Thanks for your encouragement. I know I'm recovering quite well from GCA and PMR, but still feel I've been treated a bit shabbily. I'm psyching myself up to tackle them and I'll let you know what happens. By the way should I start by writing to the consultant or approach PALS?
I'll have to start the campaign next week as I managed to pick up a bug somewhere along the line (a bad cold with gastric symptoms and definitely not covid), so I'm dealing with that as well as recovering from the kidney emergency!
It isn't over until the fat lady sings - and the same applies in GCA, not gone until it is gone.
Depends how kind you are feeling I suppose - PALS seem to be quite good for some things but they have no teeth when push comes to shove. Copy them both in to your missive? Include the CEO "for information" perhaps?
I do appreciate the problems that Covid introduced. I do understand it isn't the NHS's fault that Brexit sent a lot of people home. But those of us who didn't make a noise have been very neglected for 2 years - and it is beginning to look a bit as if "they've been fine so we'll keep up the remote care and play it for all it's worth". I've seen my rheumy at least 5 times since Christmas - and he is the Regional Head of Rheumatology. I hadn't seen him for about a year - but I knew how to get help if I needed it and my GP is rheumatology trained too. You on the other hand are being expected to have gone nearly 2 years without contact - not good enough.

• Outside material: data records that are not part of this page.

/-- One HBM channel (R6, R246, R309, R358): its owner, power state and last access, since when an access waits for it to leave
a power state, tick jobs in arbiter order, the
instruction buffer of its fresco unit with the images loaded (first word and length), and four contexts. -/
structure Channel where
  owner  : Option Nat
  power  : ChanPower
  access : Nat
  wake   : Option Nat
  ticks  : List TickJob
  ibuf   : Table IWord
  images : List (Nat × Nat)
  ctx    : Table Context
  deriving DecidableEq, Repr

/-- A tick, export or import under way (R246, R252): what asked for it, its region, the channels at which it has still to
be presented, those at which it holds the region, how many bytes of the image have moved, those that have been read and are still to be
written, and the descriptor that an import has read, and where its reply goes. `op` is 0 for a tick of n, 3 for an export, 4 for an import; `words` are those of a PUSHC
command. -/
structure GlazeJob where
  ticket : Nat
  part   : Nat
  region : Nat
  op     : Nat
  n      : Nat
  image  : List Page
  imgVa  : Nat
  hand   : Nat
  sq     : SeqId
  leaf   : Option Bound
  dst    : DstRef
  cookie : Option (BitVec 16)
  node   : Option (Nat × Nat)
  chans  : List Nat
  holds  : List Nat
  pos    : Nat
  held   : List Byte
  desc   : BitVec 512
  words  : List Word
  deriving DecidableEq, Repr

/-! ### Collectives (R278-R304) -/

/-- A part of a message of an exchange that has come (R284): its sender, where it goes, its bytes, whether it combines, and whether it
is the message's last. -/
structure Arrival where
  rank    : Nat
  va      : Nat
  bytes   : List Byte
  combine : Bool
  last    : Bool
  deriving DecidableEq, Repr

/-- A prepared exchange handle (R296): the record's bytes and base, its run, the I/O dies on which it holds a slot, its
histogram as 72 words, and the messages received for it, oldest first. Of a run (R281, R294): the messages still to be started, by
axis and rank, and the bytes read of the first; what is read of the device's own part of the destination shard; and, once the shard
is formed, the writes left and the histogram to come. -/
structure Handle where
  record  : BitVec 512
  base    : Nat
  running : Bool
  hand    : Nat
  leaf    : Option Bound
  cookie  : BitVec 16
  evt     : Bool
  doneCnt : Option Nat
  slots   : List Nat
  hist    : Option (List (BitVec 32))
  inbox   : List Arrival
  sends   : List (Nat × Nat)
  msg     : List Byte
  own     : List Byte
  out     : Option (List (Nat × List Byte))
  newHist : Option (List (BitVec 32))
  node    : Option (Nat × Nat)
  deriving DecidableEq, Repr

/-- An armed trigger entry (R287): its record, its send record for ACT 0, and who armed it with which command. -/
structure Trigger where
  record : BitVec 512
  send   : BitVec 512
  hand   : Nat
  sq     : SeqId
  leaf   : Option Bound
  ticket : Nat
  deriving DecidableEq, Repr

/-- A send that has not completed (R288); `after` is the ticket of the command whose earlier accesses it waits for, `data` what is read
of its source, `sent` whether its message has gone to the peer. -/
structure Send where
  ticket : Nat
  record : BitVec 512
  hand   : Nat
  sq     : SeqId
  leaf   : Option Bound
  after  : Option Nat
  data   : List Byte
  sent   : Bool
  deriving DecidableEq, Repr

/-- A glaze region (R240, R258, R259): its descriptor, the pages bound to it, its sticky flags, and the hand and new
descriptor of a GCFG that waits for the accesses before it. -/
structure Region where
  desc  : BitVec 512
  pages : List Page
  nan   : Bool
  sat   : Bool
  wait  : Option (Nat × BitVec 512)
  deriving DecidableEq, Repr

/-- A stop that fixed a cut (R349): the launch, the cut time, the stop, the hands frozen by it, each with the TIME at
which it froze, and those of them whose save has been asked for (R350). -/
structure Cut where
  launch : Nat
  time   : Nat
  stop   : Nat
  save   : Bool
  frozen : List (Nat × Nat)
  asked  : List Nat
  deriving DecidableEq, Repr

/-- One partition (R46) with the settings of its supervisor; `deferred` holds the entries that fired during a pause (R294). -/
structure Part where
  exists_   : Bool
  pairs     : List Nat
  chans     : List Nat
  queues    : List Nat
  nCounters : Nat
  quota     : Nat
  root      : Nat
  sched     : Word
  rrptr     : Table Nat
  tvec      : BitVec 28
  waitlim   : BitVec 24
  lbound    : BitVec 32
  saveVa    : Option Nat
  hang      : Option (Nat × Nat)
  hangSeq   : BitVec 32
  trace     : Option (Nat × Nat × BitVec 16)
  traceN    : Nat
  traceRd   : Nat
  traceLost : Nat
  stops     : Table (BitVec 128)
  gmask     : BitVec 7
  qshift    : Nat
  gdelay    : Nat
  regions   : Table Region
  mesh      : Word
  peers     : List (Nat × Nat × Nat)
  counters  : Table Word
  boards    : Table Word
  triggers  : Table Trigger
  handles   : Table Handle
  sends     : List Send
  paused    : Bool
  deferred  : List (Nat × Trigger)
  deriving DecidableEq, Repr

/-! ### Queues, delivery contexts and launches -/

/-- A hardware queue (R37, R38, R345). -/
structure HwQueue where
  desc  : BitVec 256
  head  : BitVec 32
  taild : BitVec 32
  count : Nat
  stale : Nat
  drops : Nat
  deriving DecidableEq, Repr

/-- A delivery context (R35, R39, R40, R155): its partition, the port that its host endpoint serves (2 n for port n or its half n.0,
2 n + 1 for its half n.1, R15), whether it is ROD, its WDONE, whether a write message of it has arrived in part (R172), the
tails held for it, oldest first, and the collective messages begun on it, by number, with whether a part of one has failed (R284). -/
structure Delivery where
  part  : Nat
  port  : Nat
  rod   : Bool
  wdone : BitVec 32
  open_ : Bool
  tails : List (BitVec 128)
  begun : List (Nat × Bool)
  deriving DecidableEq, Repr

/-- State of a task (R29, R50): not yet ready, ready, ended as complete or as skipped. -/
inductive TaskState where
  | waiting | ready | running | complete | skipped
  deriving DecidableEq, Repr

/-- A task: a node's instance at the iterations of the loops around it, outermost first (R49, R32). `sel` is the chosen
selector, `placed` how many leaves have been placed, `retired` which have retired, `stopped` that no further leaf is placed
(R50), `iters` how many iterations a loop has started, `exited` that it starts no more. -/
structure Task where
  node    : Nat
  iter    : List Nat
  state   : TaskState
  readyAt : Nat
  order   : Nat
  sel     : Option Nat
  placed  : Nat
  retired : List Nat
  stopped : Bool
  status  : Nat
  detail  : Nat
  detail1 : Word
  iters   : Nat
  exited  : Bool
  lastPlaced : Nat
  deriving DecidableEq, Repr
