/-- A trace record of a hand about a leaf sent to the partition's trace arbiter (R351). -/
def traceLeaf (s : State) (g : Nat) (b : Option Bound) (kind : Nat) (q : SeqId) (d0 d1 : Word) : State :=
  let (queue, _, node) := (identOf s b).getD (0, 0, 0)
  { s with traceQ := s.traceQ ++ [(handPart s g, BitVec.ofNat 256
      (at' s.time.toNat 192 + at' d1.toNat 128 + at' d0.toNat 64 + at' (node % 1024) 32 + at' (queue % 256) 24 +
       at' kind 16 + at' (seqNo q) 9 + g))] }

/-- A trace record about the leaf bound on a hand. -/
def trace (s : State) (g kind : Nat) (q : SeqId) (d0 d1 : Word) : State := traceLeaf s g (handOf s g).bound kind q d0 d1

/-- The next issue point of a sequencer: past a barrier operation that has issued and awaits its reply (R267). -/
def issuePoint (x : Seqr) : Ptr := match x.awaits with
  | some (_, true) => seqNext x 1
  | _ => x.pc

/-- Whether a stop descriptor matches an event of this kind on hand g (R348). -/
def stopHits (s : State) (g kind : Nat) (q : Option SeqId) (d : BitVec 128) : Bool :=
  match leafIdent s g with
  | none => false
  | some (queue, entry, node) =>
    bit d 0 && fld d 3 1 == kind && fld d 47 16 == entry && fld d 55 48 == queue &&
    (bit d 57 || fld d 67 58 == node) &&
    (match q with
     | none => true
     | some q => bit d (68 + seqNo q)) &&
    (kind != 0 || (match q with
     | none => false
     | some q => fld d 99 72 == (ptrWord (issuePoint (sqOf s g q))).toNat))

/-- The lowest number of an armed stop of the hand's partition that matches an event of this kind (R348). -/
def stopMatch (s : State) (g kind : Nat) (q : Option SeqId) : Option Nat :=
  tfindKey (partOf s (handPart s g)).stops (fun _ d => stopHits s g kind q d)

/-- A stop taken on hand g: every descriptor that matches is disarmed, the hand freezes and writes one record, which names the
first (R348, R350), and the first stop of the launch fixes the cut time 2 µs ahead (R349). -/
def takeStop (s : State) (g i : Nat) (q : SeqId) : State :=
  let p := handPart s g
  let d := tget 0 (partOf s p).stops i
  let hits := stopHits s g (fld d 3 1) (if fld d 3 1 = 3 then none else some q)
  let s := trace s g 7 q (BitVec.ofNat 64 i) ((ptrWord (issuePoint (sqOf s g q))).zeroExtend 64)
  let s := modPart s p (fun x => { x with
    stops := tmap x.stops (fun j y => if j = i ∨ hits y then y &&& ~~~(1 : BitVec 128) else y) })
  let ln := ((handOf s g).bound.map (·.launch)).getD 0
  let now := s.time.toNat
  if s.cuts.any (fun c => c.launch == ln) then
    { s with cuts := s.cuts.map (fun c => if c.launch = ln then { c with frozen := (g, now) :: c.frozen } else c) }
  else
    let s := { s with cuts := { launch := ln, time := now + 2000, stop := i, save := bit d 56, frozen := [(g, now)], asked := [] } :: s.cuts }
    match s.launches.find? (fun e => e.1 == ln) with
    | none => s
    | some (_, l) => { s with launches := tput s.launches ln { l with cut := true } }

/-- A stop of this kind taken if one matches. -/
def stopIf (s : State) (g kind : Nat) (q : Option SeqId) : State :=
  match stopMatch s g kind q with
  | some i => takeStop s g i (q.getD .x)
  | none => s

/-! ### Taking a trap and returning from it (R330-R333) -/

/-- The TCAUSE word of R331. -/
def tcauseWord (cause : Nat) (q : SeqId) (sup impr xhalt : Bool) : BitVec 13 :=
  BitVec.ofBool xhalt ++ (BitVec.ofBool impr ++ (BitVec.ofBool sup ++ (BitVec.ofNat 2 (seqNo q) ++ BitVec.ofNat 8 cause)))

/-- A sequencer whose stall does not count dt of the time that has passed (R270). -/
def stallShift (dt : Nat) (x : Seqr) : Seqr := { x with since := x.since.map (fun t => t + dt) }

/-- A hand whose stalls do not count dt of the time that has passed; frozen sequencers count from the trap. -/
def stallsShift (h : Hand) (dt : Nat) : Hand :=
  { allSeqs.foldl (fun h q => modSeq h q (stallShift dt)) h with trapTime := h.trapTime + dt }

/-- The five steps of trap entry on the hand (R330) at a time. The sequencer that traps stands at its instruction anew; the stall of
another goes on after the handler. -/
def enterTrap (h : Hand) (q : SeqId) (cause : Nat) (info : Word) (at_ : Ptr) (now : Nat) : Hand :=
  let xhalt := decide (h.x.status ≠ .run)
  let h := modSeq h q (fun x => { x with since := none })
  let freeze := fun (x : Seqr) => if x.status = .run then { x with frozen := true } else x
  { h with
    trapTime := now
    tcause := tcauseWord cause q h.sup (cause == 13) xhalt
    tinfo := info
    epcPc := ptrWord at_
    epcXres := if q ≠ .x ∧ ¬xhalt then ptrWord (issuePoint h.x) else 0
    sup := true
    l := freeze h.l, c := freeze h.c, s := freeze h.s
    x := { h.x with status := .run, frozen := false, pc := ptrOf h.tvec, led := at_, line := none, ranOff := false,
                    awaits := h.x.awaits.map (fun a => (a.1, false)), stall := 0, since := none } }

/-- A double trap (R332): all four sequencers stop, the second trap's TCAUSE, TINFO and EPC stand for the record, and the
leaf ends with status 5. Whether X had halted before its handler began is kept in XHALT (R331). -/
def doubleTrap (h : Hand) (q : SeqId) (cause : Nat) (info : Word) (at_ : Ptr) : Hand :=
  let stop := fun (x : Seqr) => { x with status := if x.status = .off then .off else .halted, frozen := false }
  let xhalt := bit h.tcause 12
  { h with
    tcause := tcauseWord cause q true (cause == 13) xhalt
    tinfo := info
    epcPc := ptrWord at_
    epcXres := if q ≠ .x ∧ ¬xhalt then ptrWord (issuePoint h.x) else 0
    ending := some 5
    x := stop h.x, l := stop h.l, c := stop h.c, s := stop h.s }

/-- The EPC word (R331). -/
def epcWord (h : Hand) : Word := BitVec.ofNat 64 (at' h.epcXres.toNat 32 + h.epcPc.toNat)

/-- The TRAP trace record of a trap just taken (R351). -/
def traceTrap (s : State) (g : Nat) (q : SeqId) : State :=
  trace s g 3 q ((handOf s g).tcause.zeroExtend 64) (epcWord (handOf s g))

/-- Sequencer q of hand g takes a trap at a code pointer. -/
def trapAt (s : State) (g : Nat) (q : SeqId) (cause : Nat) (info : Word) (at_ : Ptr) : State :=
  if (handOf s g).sup then traceTrap (modHand s g (fun h => doubleTrap h q cause info at_)) g q
  else stopIf (traceTrap (modHand s g (fun h => enterTrap h q cause info at_ s.time.toNat)) g q) g 2 (some q)

/-- The precise trap at the head instruction (R329). -/
def takeTrap (s : State) (g : Nat) (q : SeqId) (cause : Nat) (info : Word) : State :=
  trapAt s g q cause info (sqOf s g q).pc

/-- The TINFO word of the illegal-instruction trap (R92). -/
def illegalInfo (code operand : Nat) (w : IWord) : Word := w ++ (0#16 ++ (BitVec.ofNat 8 operand ++ BitVec.ofNat 8 code))

/-- ERET on the hand (R333) at a time. A sequencer restarted at a code pointer fetches there; the stall of one that was frozen does not
count the time of the handler (R330). -/
def returnTrap (h : Hand) (now : Nat) : Hand :=
  let q := if fld h.tcause 9 8 = 0 then SeqId.x else if fld h.tcause 9 8 = 1 then .l else if fld h.tcause 9 8 = 2 then .c else .s
  let free := fun (x : Seqr) => if x.frozen then { stallShift (now - h.trapTime) x with frozen := false } else x
  let go := fun (x : Seqr) (p : BitVec 28) => { x with pc := ptrOf p, led := h.x.pc, line := none, ranOff := false, frozen := false }
  let h' := { h with sup := bit h.tcause 10, l := free h.l, c := free h.c, s := free h.s }
  if q = .x then { h' with x := go h.x h.epcPc }
  else
    let h'' := modSeq h' q (fun x => go x h.epcPc)
    if bit h.tcause 12 then { h'' with x := { h.x with status := .halted, line := none } }
    else { h'' with x := go h.x h.epcXres }

end Sys2Proof.Machine
end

Hello, Marijo. I posted in a similar vein recently and I'm not in any way as poorly or in as much need as you. I have written to my rheumatology dept and on the good advice here will send a copy to my GP to inform her of what has happened and to the CEO of the hospital if I don't receive a satisfactory reply soon.When you feel better you'll be in the right mindset to do something about your concerns.
My letter was posted yesterday and I had the best night's sleep I've had in nearly three weeks! 🙂
PS. I used to live near the Whittington many years ago. As children we were enthralled by Dick Whittington's stone.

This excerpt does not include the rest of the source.